🤖 AI Summary
This work identifies a systemic bias in multilingual tokenization: morphologically complex and low-resource languages incur disproportionately higher computational costs and suffer lower accuracy due to token inflation—termed the “token tax.” We introduce the *token tax* as a quantitative measure of tokenization inefficiency and empirically demonstrate a strong negative correlation between tokenization ratio (tokens per word) and model accuracy. Using multiple-choice question-answering experiments across 16 African languages and 5 domains (AfriMMLU) with 10 large language models—and integrating economic cost modeling—we show that doubling token count quadruples training cost and time.

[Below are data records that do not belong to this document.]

-- ==== Sys2Proof/Laws/Ring.lean ====
section
/-!
SUPPORT. One lemma per ring operation that says everything it can do (R110 to R112), and the arithmetic of cursors (R62).
-/

namespace Sys2Proof.Machine

/-! ### Cursors -/

theorem cursorNext_lt {n c : Nat} (h : 0 < n) : cursorNext n c < n := Nat.mod_lt _ h

theorem cursorPrev_lt {n c : Nat} (h : 0 < n) : cursorPrev n c < n := Nat.mod_lt _ h

theorem ringCount_lt {n : Nat} {r : Ring} (h : 0 < n) : ringCount n r < n := Nat.mod_lt _ h

/-- A cursor stepping on is one more, or 0 past the last slot (R62). -/
theorem cursorNext_eq {n c : Nat} (h : c < n) : cursorNext n c = if c + 1 = n then 0 else c + 1 := by
  unfold cursorNext
  split
  · rename_i e
    rw [e, Nat.mod_self]
  · exact Nat.mod_eq_of_lt (by omega)

/-- A cursor stepping back is one less, or the last slot below 0 (R62). -/
theorem cursorPrev_eq {n c : Nat} (h : c < n) : cursorPrev n c = if c = 0 then n - 1 else c - 1 := by
  unfold cursorPrev
  split
  · rename_i e
    rw [e, Nat.zero_add]
    exact Nat.mod_eq_of_lt (by omega)
  · rw [show c + (n - 1) = (c - 1) + n by omega, Nat.add_mod_right]
    exact Nat.mod_eq_of_lt (by omega)

/-- `count` without the modulus (R25). -/
theorem ringCount_eq {n : Nat} {r : Ring} (hh : r.head < n) (ht : r.tail < n) :
    ringCount n r = if r.head ≤ r.tail then r.tail - r.head else r.tail + n - r.head := by
  unfold ringCount
  split
  · rw [show r.tail + n - r.head = (r.tail - r.head) + n by omega, Nat.add_mod_right]
    exact Nat.mod_eq_of_lt (by omega)
  · exact Nat.mod_eq_of_lt (by omega)

theorem ringIsEmpty_iff {r : Ring} : ringIsEmpty r = true ↔ r.head = r.tail := by simp [ringIsEmpty]

theorem ringIsFull_iff {n : Nat} {r : Ring} : ringIsFull n r = true ↔ cursorNext n r.tail = r.head := by
  simp [ringIsFull]

/-! ### Operations -/

/-- Everything `put` can do (R110). -/
theorem ringPut_cases (n : Nat) (r : Ring) (v : Byte) :
    (cursorNext n r.tail = r.head ∧ ringPut n r v = (.full, r)) ∨
    (cursorNext n r.tail ≠ r.head ∧
      ringPut n r v = (.ok, { r with storage := memWrite r.storage (r.tail % n) v, tail := cursorNext n r.tail })) := by
  by_cases h : cursorNext n r.tail = r.head
  · exact .inl ⟨h, by simp [ringPut, ringIsFull, h]⟩
  · exact .inr ⟨h, by simp [ringPut, ringIsFull, h]⟩

/-- Everything `get` can do (R111). -/
theorem ringGet_cases (id : BufId) (n : Nat) (r : Ring) :
    (r.head = r.tail ∧ ringGet id n r = (.empty, r)) ∨
    (r.head ≠ r.tail ∧
      ringGet id n r = (.byte (slotByte id n r r.head), { r with head := cursorNext n r.head })) := by
  by_cases h : r.head = r.tail
  · exact .inl ⟨h, by simp [ringGet, ringIsEmpty, h]⟩
  · exact .inr ⟨h, by simp [ringGet, ringIsEmpty, h]⟩

/-- Everything `unput` can do (R112). -/
theorem ringUnput_cases (id : BufId) (n : Nat) (r : Ring) :
    (r.head = r.tail ∧ ringUnput id n r = (.empty, r)) ∨
    (r.head ≠ r.tail ∧
      ringUnput id n r = (.byte (slotByte id n r (cursorPrev n r.tail)), { r with tail := cursorPrev n r.tail })) := by
  by_cases h : r.head = r.tail
  · exact .inl ⟨h, by simp [ringUnput, ringIsEmpty, h]⟩
  · exact .inr ⟨h, by simp [ringUnput, ringIsEmpty, h]⟩

/-- `put` never changes `head`. -/
@[simp] theorem ringPut_head (n : Nat) (r : Ring) (v : Byte) : (ringPut n r v).2.head = r.head := by
  unfold ringPut; split <;> rfl

/-- `get` never changes `tail`. -/
@[simp] theorem ringGet_tail (id : BufId) (n : Nat) (r : Ring) : (ringGet id n r).2.tail = r.tail := by
  unfold ringGet; split <;> rfl

/-- `get` never changes the storage. -/
@[simp] theorem ringGet_storage (id : BufId) (n : Nat) (r : Ring) : (ringGet id n r).2.storage = r.storage := by
  unfold ringGet; split <;> rfl

/-- `unput` never changes `head`. -/
@[simp] theorem ringUnput_head (id : BufId) (n : Nat) (r : Ring) : (ringUnput id n r).2.head = r.head := by
  unfold ringUnput; split <;> rfl

/-- `unput` never changes the storage. -/
@[simp] theorem ringUnput_storage (id : BufId) (n : Nat) (r : Ring) : (ringUnput id n r).2.storage = r.storage := by
  unfold ringUnput; split <;> rfl

/-- What a slot reads as after a `put` that stored its byte. -/
theorem slotByte_memWrite (id : BufId) (n : Nat) (r : Ring) (t i c : Nat) (v : Byte) :
    slotByte id n { r with storage := memWrite r.storage i v, tail := t } c =
      if c % n = i then v else slotByte id n r c := by
  unfold slotByte
  split
  · rename_i h
    simp [h]
  · rename_i h
    simp [memRead_memWrite_other _ v h]

end Sys2Proof.Machine
end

Key contributions are: (1) establishing tokenization efficiency as a central determinant of linguistic fairness; (2) demonstrating that inference-time adaptation (e.g., via reasoning models) significantly narrows performance gaps between high- and low-resource languages; and (3) providing empirical evidence and quantitative tools to guide the design of linguistically equitable tokenization mechanisms.
📝 Abstract
Tokenization inefficiency imposes structural disadvantages on morphologically complex, low-resource languages, inflating compute resources and depressing accuracy. We evaluate 10 large language models (LLMs) on AfriMMLU (9,000 MCQA items; 5 subjects; 16 African languages) and show that fertility (tokens/word) reliably predicts accuracy. Higher fertility consistently predicts lower accuracy across all models and subjects. We further find that reasoning models (DeepSeek, o1) consistently outperform non-reasoning peers across high and low resource languages in the AfriMMLU dataset, narrowing accuracy gaps observed in prior generations. Finally, translating token inflation to economics, a doubling in tokens results in quadrupled training cost and time, underscoring the token tax faced by many languages. These results motivate morphologically aware tokenization, fair pricing, and multilingual benchmarks for equitable natural language processing (NLP).